私はお尻に手を回すと、すっかり放置していた、食い込んだパンティをクイッと直した。
「はぁ……」
また、ため息が出た。
イライラする。
もどかしさと恥ずかしさがそれを更に大きくする。
不思議と後悔の気持ちはないが、なんとなく嫌な気持ちがする、そんな経験は人生に何度もあるものではないが、今回私の胸にあるのはそんな感情だった。
さっき取り替えたばかりの白いシーツ。
頬に感じる柔らかい感触が、私の心のわだかまりを解いてくれないだろうか。
私はさっきまでの事を思い出す。
冷静に考えれば顔から火が出そうなほど恥ずかしい。
ベッドに顔を埋めながら、呻き声を出す。
それくらいのことを私はしてしまっていた。
それにしても朝から変なことばかりだ。
確かにリトを起こしに行った時は少しは期待してたけど、あんなに大胆に私のことを抱きしめてくるなんて思わない。

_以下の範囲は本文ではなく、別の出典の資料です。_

/-- The known bit at a position: in a preamble, a postamble, or a sync or resync mark that has been found (R139). -/
def knownBit (k : Chan) (pos : Nat) : Option Bool :=
  let off := match k.frameAt with
    | some f => if f ≤ pos then pos - f else pos % slotBits
    | none => pos % slotBits
  let marked := fun (at_ : Option Nat) (mark : List Bool) => at_.bind fun p => if p ≤ pos then mark[pos - p]? else none
  if off < 96 then preambleBits[off]?
  else if 9002 ≤ off then postambleBits[off - 9002]?
  else (marked k.syncAt syncBits).or (marked k.resyncAt resyncBits)

/-- The bit n places before the newest of zs, as the wedge found last gives it (R139, R146). -/
def wedgeKnown (k : Chan) (n : Nat) : Option Bool :=
  k.wedgeBit.bind fun w => if n < k.bitNo ∧ w + n < k.bitNo then wedgeBits[k.bitNo - 1 - n - w]? else none

/-! ## Defects (R145) -/

/-- A bit meets one of the defect conditions. -/
def defectSeen (e : ChanEnv) (k : Chan) (lowRun : Nat) : Bool :=
  e.lost || decide (entOne k 16 ≤ lowRun) || decide ((entOne k 17 : Rat) < absRat (meanRat (k.vs.take 8)))

/-- Follow the defect region through the newest bit of zs (R145). -/
def defectStep (e : ChanEnv) (k : Chan) : Chan :=
  let thr : Rat := (min 15 (entB k 15) : Nat) / 16 * 8 * ((targets k).map absRat).sum
  let lowRun := if (k.zs.take 4).all fun z => decide (absRat z < thr) then k.lowRun + 1 else 0
  if defectSeen e k lowRun then
    let back := if k.defLen = 0 then defExt k else max (defExt k) k.cleanRun
    { k with lowRun := lowRun, cleanRun := 0, defect := true,
             defLen := if k.defLen = 0 then defExt k + 1 else k.defLen + 1,
             defs := true :: (List.replicate (min back k.defs.length) true ++ k.defs.drop back) }
  else if k.defLen = 0 then { k with lowRun := lowRun, defect := false, defs := false :: k.defs }
  else
    let n := k.cleanRun + 1
    let inside := decide (n ≤ defExt k)
    let k1 := { k with lowRun := lowRun, cleanRun := n, defect := inside, defs := inside :: k.defs, defLen := k.defLen + 1 }
    if n < defExt k ∨ n < entOne k 16 then k1
    else
      let long := decide (defCoast k < k1.defLen + defExt k - n)
      { k1 with defLen := 0, lock := k1.lock && !long, acqBits := if long then 0 else k1.acqBits }

/-- Of the bits not put out, the newest that a further flagged bit would still take into the open region (R145). -/
def undecided (k : Chan) : Nat := if k.defLen = 0 then 0 else k.cleanRun - defExt k

/-! ## Acquisition, adaptation and timing (R139 to R144) -/

/-- The newest 16 bits run in the 0b1100 pattern, in any phase of it (R140). -/
def acquirePattern (bs : List Bool) : Bool := decide (16 ≤ bs.length) && (List.range 14).all fun i => bs.getD i false != bs.getD (i + 2) false

/-- The next data-bit position to arrive; 0 before an anchor. -/
def nextArrival (k : Chan) : Nat := if k.anchored then k.counter + k.hold.length + k.zPend + 6 else 0

/-- One bit of a cold acquisition: the pattern awaited, 16 bits of correlation and the phase set, 32 bits at the ACQ gains, then LOCK. After a
change of module f begins at the siblings' median (R140). -/
def acquireStep (e : ChanEnv) (k : Chan) : Chan :=
  if k.lock then k
  else if k.acqBits = 0 then
    if acquirePattern k.bits then
      { k with acqBits := 1, newModule := false, freq := if k.newModule then e.sibF.getD k.freq else k.freq }
    else k
  else if k.acqBits = 16 then { k with t := k.t + Config.acquirePhase (k.ys.take 16), eTau := 0, acqBits := 17 }
  else if k.acqBits < 48 then { k with acqBits := k.acqBits + 1 }
  else takeEntry e { k with lock := true, acqBits := 0, sinceAcq := 0, errs := [], lockFrom := nextArrival k }

/-- The tentative decision: a known bit, the pattern of an acquisition, or the detector's (R139). -/
def decideBit (k : Chan) : Bool :=
  if 0 < k.acqBits then !(k.bits.getD 1 false)
  else
    match (wedgeKnown k 6).or ((bitPosition k 6).bind (knownBit k)) with
    | some b => b
    | none => Config.tentative k.zs

/-- The adaptation of R142 at the bit that the tentative decisions have reached; err = d − z there. A range open above ends 1/65,536 below its
bound (R137, log 172). -/
def adapt (k : Chan) (err d : Rat) : Chan :=
  let mu := if k.sinceAcq ≤ 512 then entStep k 4 else entStep k 5
  let u := k.us.getD 12 0
  { k with
    taps := k.taps.mapIdx fun j w =>
      if j = 6 then w else clampRat (w + mu * err * k.gain * k.ys.getD (6 + j) 0) (-8) (8 - 1 / 65536)
    gain := clampRat (k.gain + entStep k 6 * err * d / 64) (1 / 16) (16 - 1 / 65536)
    ofs := clampRat (k.ofs - entStep k 7 * err) (-16) (16 - 1 / 65536)
    beta := clampRat (k.beta - entStep k 8 * err * u * u) (-1 / 16) (1 / 16 - 1 / 65536) }

/-- One update of every loop, R142 before R139 (R139, R141 to R144). -/
def loopUpdate (e : ChanEnv) (k : Chan) : Chan :=
  let ts := targets k
  let d0 := idealOut ts (k.bits.take 4)
  let d1 := idealOut ts ((k.bits.drop 1).take 4)
  let z0 := k.zs.getD 6 0
  let z1 := k.zs.getD 7 0
  let err := d0 - z0
  let tau := divRat (z0 * d1 - z1 * d0) (teNorm ts)
  if k.defs.getD 6 false || (0 < k.acqBits && k.acqBits ≤ 16) then { k with eTau := 0 }
  else
    let k1 := if k.lock && !e.erased && !e.freeze then adapt k err d0 else k
    let errs := (absRat tau :: k1.errs).take 128
    let drops := k1.lock && decide (errs.length = 128) && decide (lockLoss k < meanRat errs)
    { k1 with
      eTau := tau, freq := k1.freq - loopKi e k * tau, errs := if drops then [] else errs, sq := (err * err :: k1.sq).take 256,
      lock := k1.lock && !drops, acqBits := if drops then 0 else k1.acqBits }

/-! ## The detector (R146) -/

/-- The trellis state after a bit; the state holds a[k−1], a[k−2], a[k−3] as bits 2, 1, 0. -/
def trellisNext (st : Nat) (a : Bool) : Nat := 4 * a.toNat + st / 2

/-- The branch metric of a bit from a state. -/
def branchMetric (ts : List Rat) (var z : Rat) (st : Nat) (a : Bool) : Rat :=
  let d := idealOut ts [a, st.testBit 2, st.testBit 1, st.testBit 0]
  (z - d) * (z - d) / (2 * var)

/-- The least of a list. -/
def leastRat : List Rat → Rat
  | [] => 0
  | x :: xs => xs.foldl min x

/-- The least metric of the paths that exist; none when none does. -/
def leastPath (ms : List (Option Rat)) : Option Rat := match ms.filterMap id with | [] => none | x :: xs => some (leastRat (x :: xs))

/-- A value of z for the trellis, with the bit when it is known data (R146). -/
structure TrellisIn where
  z : Rat
  known : Option Bool

/-- The metric of a branch; a branch against a known bit does not exist. -/
def branch (ts : List Rat) (var : Rat) (x : TrellisIn) (st : Nat) (a : Bool) : Option Rat :=
  if x.known = some (!a) then none else some (branchMetric ts var x.z st a)

/-- The metric of a path and what joins it. -/
def joined (a b : Option Rat) : Option Rat := a.bind fun x => b.map fun y => x + y

/-- Path metrics one bit on. -/
def alphaStep (ts : List Rat) (var : Rat) (m : List (Option Rat)) (x : TrellisIn) : List (Option Rat) :=
  (List.range 8).map fun s => leastPath ([0, 1].map fun p =>
    let q := 2 * (s % 4) + p
    joined (m.getD q none) (branch ts var x q (decide (4 ≤ s))))

/-- Path metrics one bit back. -/
def betaStep (ts : List Rat) (var : Rat) (x : TrellisIn) (m : List (Option Rat)) : List (Option Rat) :=
  (List.range 8).map fun s => leastPath ([false, true].map fun a => joined (branch ts var x s a) (m.getD (trellisNext s a) none))

/-- The best metric of a path through a bit value. -/
def bestThrough (ts : List Rat) (var : Rat) (x : TrellisIn) (before after : List (Option Rat)) (a : Bool) : Option Rat :=
  leastPath ((List.range 8).map fun s => joined (joined (before.getD s none) (branch ts var x s a)) (after.getD (trellisNext s a) none))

お腹に硬くなったおちんちんの感触を感じてたら、気づいたら触ろうとしてたし。
思い出したら更に恥ずかしくなってきた。
「ん……」
つい指先を下腹部へと伸ばしてしまう。
先ほどまでリトに愛撫され、絶頂までしてしまった秘所。
じんわりと痺れているが、あの時ほど昂っていない。
「……ったく……バレたらどうすんのよ……」
ついそんな文句が口をつく。
恥ずかしくなってリトと顔を合わせらなくなってキッチンに立っていた時に、リトの方から来てくれたのは嬉しかったのは事実だ。

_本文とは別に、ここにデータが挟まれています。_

/-- Command a group's ADC rate and write rate, each from an index ahead; from there on its clock counts at the new rate (R212, R213). -/
def commandRates (g : Fin 8) (adc wclk : Rat) (s : State) : State :=
  let a := sidxIn s g applyAhead
  let w := (⌈widxIn s g applyAhead⌉).toNat
  let at_ := s.power.time + (⌊applyAhead⌋).toNat * usTicks
  onGroup g (fun k => { k with sidx := a, sidxAt := at_, widx := w, widxAt := at_ })
    (hlCommand g 2 (w % 2 ^ 24) (rateOf wclk) (hlCommand g 1 a (rateOf adc) s))

/-- What the head link does at a servo frame: the rates of every group in UP, n_nom, and SHED (R124, R138, R213, R222). -/
def linkFrame (s : State) : State :=
  let adc := nextAdc s
  let wclk := writeRate (speedNow s)
  let s1 := forEach (upGroups s) (fun g => commandRates g adc wclk) s
  let n := if speedNow s = 0 then s.tiles.nNom else divRat adc (5894 / 100 * absRat (speedNow s))
  forEach (upGroups s1) updateShed ((s1.onHlk fun h => { h with adc := adc, wclk := wclk }).onTiles fun t => { t with nNom := n })

/-! ## Training (R219) -/

/-- Both PHY halves of a group are powered and without a fault. -/
def halvesOn (s : State) (g : Nat) : Bool := s.power.domOn.getLsbD (64 + 2 * g) && s.power.domOn.getLsbD (65 + 2 * g)

/-- Belfry's sources of a group's halves see a change (Table 13-1). -/
def groupEdge (g : Nat) (s : State) : State := raise (65 + 2 * g) (raise (64 + 2 * g) s)

/-- A group enters CDR with PRBS31 on both outbound lanes: every lane may be used again (R219, R221). -/
def enterCdr (g : Fin 8) (s : State) : State :=
  groupEdge g (emits [.prbs31 g 0, .prbs31 g 1] (onGroup g (fun k => { k with
    state := .cdr, lock := 0, trained := 0, rxLive := 0, txLive := 3, awaits := none, shed := 0, refused := false,
    laneErrs := Vector.replicate 8 0, txErrs := 0, cntTrain := inc k.cntTrain }) s))

/-- A group goes to DOWN: its lanes are in electrical idle. -/
def enterDown (g : Fin 8) (s : State) : State :=
  groupEdge g (emits [.electricalIdle g 0, .electricalIdle g 1]
    (onGroup g (fun k => { k with state := .down, lock := 0, trained := 0, rxLive := 0, txLive := 0, awaits := none }) s))

/-- A group in DOWN starts to train, when it is powered, enabled and not refused (R219). -/
def trainFrom (g : Fin 8) (s : State) : State :=
  let k := hlGroup s g
  if k.state = .down ∧ halvesOn s g ∧ s.hlk.groupEn.getLsbD g ∧ !k.refused then enterCdr g s else s

/-- GROUP_TRAIN_START (R219). -/
def execGroupTrainStart (g : Fin 8) (s : State) : Host.Outcome State Fault Refusal := goLive (trainFrom g) s

/-- IDLE on both outbound lanes (R207). -/
def sendIdle (g : Fin 8) (s : State) : State := hlSend g 1 0 0 [] (hlSend g 0 0 0 [] s)

/-- TRAIN on both outbound lanes: the formatter's number of the lane, VERSION 0x01, and the group (R219, Table 08-2). -/
def sendTrain (g : Fin 8) (s : State) : State :=
  let one := fun lane (t : State) => hlSend g lane 4 (lane + 1 * 2 ^ 8) [BitVec.ofNat 64 g.val] t
  onGroup g (fun k => { k with trainAt := s.power.time }) (one 1 (one 0 s))

/-- CDR_TIMEOUT: 200 µs after CDR began IDLE goes out and the group is in BLOCK (R219). -/
def execCdrTimeout (g : Fin 8) (s : State) : Host.Outcome State Fault Refusal :=
  goLive (fun s =>
    if (hlGroup s g).state = .cdr then groupEdge g (onGroup g (fun k => { k with state := .block }) (sendIdle g s)) else s) s

/-- A sync header is valid: one of 0b10 and 0b01 (R206). -/
def headerValid (h : BitVec 2) : Bool := h == 2 || h == 1

/-- Block lock: the last 64 sync headers of a lane are valid (R206). -/
def gainsLock (hs : List (BitVec 2)) : Bool := decide (64 ≤ hs.length) && (hs.drop (hs.length - 64)).all headerValid

/-- A lane is inverted: a front-end that trains sends IDLE and TRAIN, whose blocks are mostly header blocks, and the headers show more of
0b01 (R206, R219, log 162). -/
def laneInverted (hs : List (BitVec 2)) : Bool :=
  let xs := hs.drop (hs.length - 64)
  decide (xs.count 2 < xs.count 1)

/-- The lanes that a test on their sync headers picks. -/
def lanesOf (hs : Vector (List (BitVec 2)) 8) (p : List (BitVec 2) → Bool) : BitVec 8 :=
  (List.range 8).foldl (fun m j => setBit m j (p (getAt hs j []))) 0

/-- BLOCK_LOCK_GAINED: lanes whose sync headers are good come into block lock with their polarity corrected; with at least two inbound lanes
in lock TRAIN goes out and the group is in IDENT (R206, R219). -/
def execBlockLockGained (g : Fin 8) (headers : Vector (List (BitVec 2)) 8) (s : State) : Host.Outcome State Fault Refusal :=
  goLive (fun s =>
    let new := lanesOf headers gainsLock
    let lock := (hlGroup s g).lock ||| new
    let take := fun (k : Group) => { k with lock := lock, inverted := (k.inverted &&& ~~~new) ||| (new &&& lanesOf headers laneInverted) }
    match (hlGroup s g).state with
    | .block =>
      let s1 := onGroup g take s
      if 2 ≤ popcount lock then groupEdge g (onGroup g (fun k => { k with state := .ident, trained := 0 }) (sendTrain g s1)) else s1
    | .ident => onGroup g take s
    | .down | .cdr | .config | .up => s) s

/-- A training failure: record 0x0012 with the state it failed in and the reason (Table 15-3). -/
def trainFailed (g : Fin 8) (at_ reason : Nat) (s : State) : State :=
  enterDown g (lantern 0x0012 (le 1 g.val ++ le 1 at_ ++ le 1 reason) s)

/-- BLOCK_TIMEOUT: 2 ms in BLOCK without block lock (R219). -/
def execBlockTimeout (g : Fin 8) (s : State) : Host.Outcome State Fault Refusal :=
  goLive (fun s => if (hlGroup s g).state = .block then trainFailed g 2 0 s else s) s

/-- The group has failed in IDENT and is not retried before RETRAIN (R219). -/
def identFailed (g : Fin 8) (reason : Nat) (s : State) : State :=
  onGroup g (fun k => { k with refused := true }) (trainFailed g 3 reason s)

/-- IDENT_TIMEOUT: 1 ms in IDENT without TRAIN (R219). -/
def execIdentTimeout (g : Fin 8) (s : State) : Host.Outcome State Fault Refusal :=
  goLive (fun s => if (hlGroup s g).state = .ident then identFailed g 4 s else s) s

/-- DOWN_RETRY_TIMEOUT: 1 s after a failure in BLOCK the group trains again (R219). -/
def execDownRetryTimeout (g : Fin 8) (s : State) : Host.Outcome State Fault Refusal := goLive (trainFrom g) s

/-! ## Packets discarded (R208, R221) -/

/-- The number of an inbound and of an outbound lane as an instance of Table 15-1. -/
def rxInst (g lane : Nat) : Nat := 8 * g + lane
def txInst (g lane : Nat) : Nat := 2 * g + lane

/-- A failed group 0 or 7 takes its servo band's readers from Steeple (R225). -/
def dropBand (g : Nat) (s : State) : State :=
  if groupFailed s g && (g == 0 || g == 7) then
    s.onStp fun p => { p with readers := p.readers.mapIdx fun i r =>
      if (i % 2 = 0) = (g = 0) then { r with usable := false, good := 0 } else r }
  else s

/-- An inbound lane is lost: out of use until the group next trains, with its record, a LANE_MAP, a SHED and the group's new cap; in training
it is no longer in block lock (R219, R221 to R223, R225). -/
def loseRx (g : Fin 8) (lane : Nat) (u : State) : State :=
  let s := if (hlGroup u g).state = .block ∨ (hlGroup u g).state = .ident then
      onGroup g (fun k => { k with lock := setBit k.lock lane false, trained := setBit k.trained lane false }) u
    else u
  if (hlGroup s g).rxLive.getLsbD lane then
    let s1 := noteOut .hlInLane (rxInst g lane) (onGroup g (fun k => { k with rxLive := setBit k.rxLive lane false }) s)
    let s2 := hlCommand g 4 0 (laneMap (hlGroup s1 g)) s1
    clampNow (dropBand g (updateShed g (groupEdge g s2)))
  else s

/-- HLK_TX clears once no group waits for its LANE_MAP to be confirmed (R224). -/
def clearTx (s : State) : State :=
  if (upGroups s).any fun g => (hlGroup s g).awaits.isSome then s else inhibitOff .hlkTx s

/-- An outbound lane is lost: HLK_TX is raised, everything moves to the other lane with a LANE_MAP, and with no lane left the group has
failed and HLK_TX clears at once (R224, R225). -/
def loseTx (g : Fin 8) (lane : Nat) (s : State) : State :=
  if (hlGroup s g).txLive.getLsbD lane then
    let s1 := inhibitOn .hlkTx (noteOut .hlOutLane (txInst g lane) (onGroup g (fun k => { k with txLive := setBit k.txLive lane false }) s))
    let s2 := groupEdge g s1
    if (hlGroup s2 g).txLive = 0 then clearTx (dropBand g (onGroup g (fun k => { k with awaits := none }) s2))
    else
      let s3 := hlCommand g 4 0 (laneMap (hlGroup s2 g)) s2
      onGroup g (fun k => { k with awaits := some k.cseq }) s3
  else s

/-- CRC errors that declare a lane lost within 1 ms (R226). -/
def errLimit (s : State) : Nat := max 1 (bits s.hlk.cfg.toNat 0 4)

/-- One packet of an inbound lane is discarded and counted; ERR_LIMIT of them within 1 ms lose the lane (R208, R221). -/
def discardPacket (g : Fin 8) (lane : Nat) (s : State) : State :=
  let ms := s.power.time / msTicks
  let s1 := onGroup g (fun k =>
    let errs := if k.errMs = ms then k.laneErrs else Vector.replicate 8 0
    { k with cntCrc := inc k.cntCrc, errMs := ms, laneErrs := updAt errs lane (· + 1) }) s
  if errLimit s1 ≤ getAt (hlGroup s1 g).laneErrs lane 0 then loseRx g lane s1 else s1

/-- DISCARDED_PACKET (R208). -/
def execDiscardedPacket (g : Fin 8) (lane : Fin 8) (s : State) : Host.Outcome State Fault Refusal := goLive (discardPacket g lane.val) s

/-- INBOUND_LANE_LOST (R221). -/
def execInboundLaneLost (g : Fin 8) (lane : Fin 8) (s : State) : Host.Outcome State Fault Refusal := goLive (loseRx g lane.val) s

/-- OUTBOUND_LANE_LOST (R224). -/
def execOutboundLaneLost (g : Fin 8) (lane : Fin 2) (s : State) : Host.Outcome State Fault Refusal := goLive (loseTx g lane.val) s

だけど、スカートめくりとかしてくるし、挙げ句の果てには痴漢みたいなことまで。
電車とかで痴漢の報道とかあるけど、もしリト以外の人にお尻を触られるなんて絶対に嫌。そう思った。
正直言うと、恥ずかしかったけど気持ちよかった。
最後ら辺は気持ちよさと混乱であんまり鮮明には覚えてない。
とにかく胸がバクバクして頭が真っ白だった。
急にパンツを引っ張られて、気持ちよくされて、直接クリを触られて、更に気持ちよくされてーーーー
「はあ……」
あのままリトが呼ばれなかったら、どうなってたんだろうか。
リトに誘われた時、うん、と言ってしまった自分を思い出す。
本来は、何言ってんの?と呆れた風に拒絶しないといけない所だったのにだ。
リトがまた何かしてきたら、次はどうしたらいいのだろうか。
「……モモさん、リトと何するつもりだろ……」
数年前までのリトとの関係が明確にずれ始めていることに目を背けながら、暇しているであろう同年代の学友にメッセージを送るのだった。